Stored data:
┄┄┄┄┄┄
/-- The phase at sample `k`: the sum of the increments of the samples before it, each of its line bit's tone
(41_modulator.md R135). -/
def phaseIn (c : Config) (bits : List Bool) (k : Nat) : Nat :=
  ((List.range k).map (fun j => incIn c (toneAfterIn c (bits.take (j / 8 + 1))))).sum % 2 ^ c.phaseBits

/-- Sample `k` of a modulation of the line bits `bits` (41_modulator.md R135). -/
def sampleIn (c : Config) (bits : List Bool) (k : Nat) : Byte :=
  BitVec.ofInt 8 (128 + c.wave.getD (phaseIn c bits k / 2 ^ (c.phaseBits - c.tableBits)) 0)

/-- The codes a command may end with, other than `OK` (60_exceptions.md R262). -/
def allowedErrors (i : Instr) : List ErrCode :=
  match i with
  | .encodeFrame  => [.rangeError, .formatError]
  | .decodeFrame  => [.rangeError, .formatError, .invalidChecksum]
  | .modulate _ _ => [.rangeError]
  | .demodulate   => [.rangeError, .notFound]
  | .discriminate => [.rangeError]
  | .demodStep    => [.rangeError]
  | .demodReset   => []
  | .crc16        => [.rangeError]
  | .demodTrial _ => [.rangeError, .notFound]

end Sys2Proof.Claims

open Sys2Proof.Claims

/-! ### Encoding -/

/-- Tier 1. Words written out from the encodings of 30_encoding.md R113 decode to their commands, and words with a
reserved bit, a reserved opcode, an unused immediate or a large offset are illegal (R114). -/
def Obligations.TableWordsDecode : Prop :=
  decode 0x00000001#32 = .ok .encodeFrame ∧ decode 0x00000002#32 = .ok .decodeFrame ∧
  decode 0x00010203#32 = .ok (.modulate 2#8 1#8) ∧ decode 0x00000004#32 = .ok .demodulate ∧
  decode 0x00000005#32 = .ok .discriminate ∧ decode 0x00000006#32 = .ok .demodStep ∧
  decode 0x00000007#32 = .ok .demodReset ∧ decode 0x00000008#32 = .ok .crc16 ∧
  decode 0x00000709#32 = .ok (.demodTrial 7#8) ∧
  decode 0x00000010#32 = .error .reservedBits ∧ decode 0x0000000A#32 = .error .reservedOpcode ∧
  decode 0x00000101#32 = .error .unusedImmediate ∧ decode 0x00000809#32 = .error .offsetAbove7

/-- Tier 3. Every well-formed command is what the decoder reads from its word. -/
def Obligations.DecodeOfEncodeIsTheCommand : Prop := ∀ i : Instr, i.wf = true → decode (encode i) = .ok i

/-- Tier 2. Every legal word has one meaning: the command read from it is well formed and its word is that word. -/
def Obligations.EncodeOfDecodeIsTheWord : Prop := ∀ (w : Word) (i : Instr), decode w = .ok i → i.wf = true ∧ encode i = w

/-- Tier 2. The words that decode to a command are those that meet the five conditions of 30_encoding.md R113, and
equally those that a row of its table matches; the row is the command's own, and no two rows match the same word. -/
def Obligations.LegalWordsAreTheTableRows : Prop :=
  (∀ w : Word, (∃ i, decode w = .ok i) ↔ LegalWord w) ∧
  (∀ (w : Word) (i : Instr), decode w = .ok i →
    ∃ row ∈ opcodeRows, row.mnemonic = i.mnemonic ∧ w &&& row.mask = row.matchBits) ∧
  (∀ (w : Word) (row : OpcodeRow), row ∈ opcodeRows → w &&& row.mask = row.matchBits → ∃ i, decode w = .ok i) ∧
  (∀ (w : Word) (row row' : OpcodeRow), row ∈ opcodeRows → row' ∈ opcodeRows →
    w &&& row.mask = row.matchBits → w &&& row'.mask = row'.matchBits → row = row')

/-- Tier 2. The assembler gives the word of the command with its operands, and none for an operand out of range; a raw
word stands for itself, and every other line that assembles gives a legal word (30_encoding.md R117). -/
def Obligations.AssemblerNeverWraps : Prop :=
  (assemble .encodeFrame = some 1#32 ∧ assemble .decodeFrame = some 2#32 ∧ assemble .demodulate = some 4#32 ∧
    assemble .discriminate = some 5#32 ∧ assemble .demodStep = some 6#32 ∧ assemble .demodReset = some 7#32 ∧
    assemble .crc16 = some 8#32) ∧
  (∀ nb ne : Nat, nb < 256 → ne < 256 → ∃ w, assemble (.modulate nb ne) = some w ∧ w.toNat = ne * 65536 + nb * 256 + 3) ∧
  (∀ nb ne : Nat, 256 ≤ nb ∨ 256 ≤ ne → assemble (.modulate nb ne) = none) ∧
  (∀ o : Nat, o < 8 → ∃ w, assemble (.demodTrial o) = some w ∧ w.toNat = o * 256 + 9) ∧
  (∀ o : Nat, 8 ≤ o → assemble (.demodTrial o) = none) ∧
  (∀ v : Word, assemble (.rawWord v) = some v) ∧
  (∀ (l : AsmLine) (w : Word), assemble l = some w → (∀ v, l ≠ .rawWord v) → ∃ i, decode w = .ok i)

/-! ### The step -/

/-- Tier 1. On the engine's turn, a pending word that decodes to a command is performed: the step is `exec` of the
command, and in any build (00_scope.md R12) it is the command's rule in that build. With no command pending the turn
changes nothing (60_exceptions.md R266). That the schedule says whose turn it is is the model's choice
(notes/assumptions/2.md). -/
def Obligations.EngineTurnRunsTheDecodedCommand : Prop :=
  (∀ (s : State) (rest : List Event) (w : Word) (i : Instr), EngineNext s rest → s.latch = some w →
    s.disturbed = false → decode w = .ok i → step s = exec i { s with schedule := rest }) ∧
  (∀ (s : State) (rest : List Event), EngineNext s rest → s.latch = none → step s = .next { s with schedule := rest }) ∧
  (∀ (c : Config) (s : State) (rest : List Event) (w : Word) (i : Instr), EngineNext s rest → s.latch = some w →
    s.disturbed = false → decode w = .ok i → nextStep c s = .next (perform c i { s with schedule := rest })) ∧
  (∀ (c : Config) (s : State) (rest : List Event), EngineNext s rest → s.latch = none →
    nextStep c s = .next { s with schedule := rest })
┄┄┄┄┄┄
WORK INSTRUCTIONS »
Check each line in the records above for the word "phaseIn". Return those that have it.

RESULT FOR THIS EXERCISE »
def phaseIn (c : Config) (bits : List Bool) (k : Nat) : Nat :=
  BitVec.ofInt 8 (128 + c.wave.getD (phaseIn c bits k / 2 ^ (c.phaseBits - c.tableBits)) 0)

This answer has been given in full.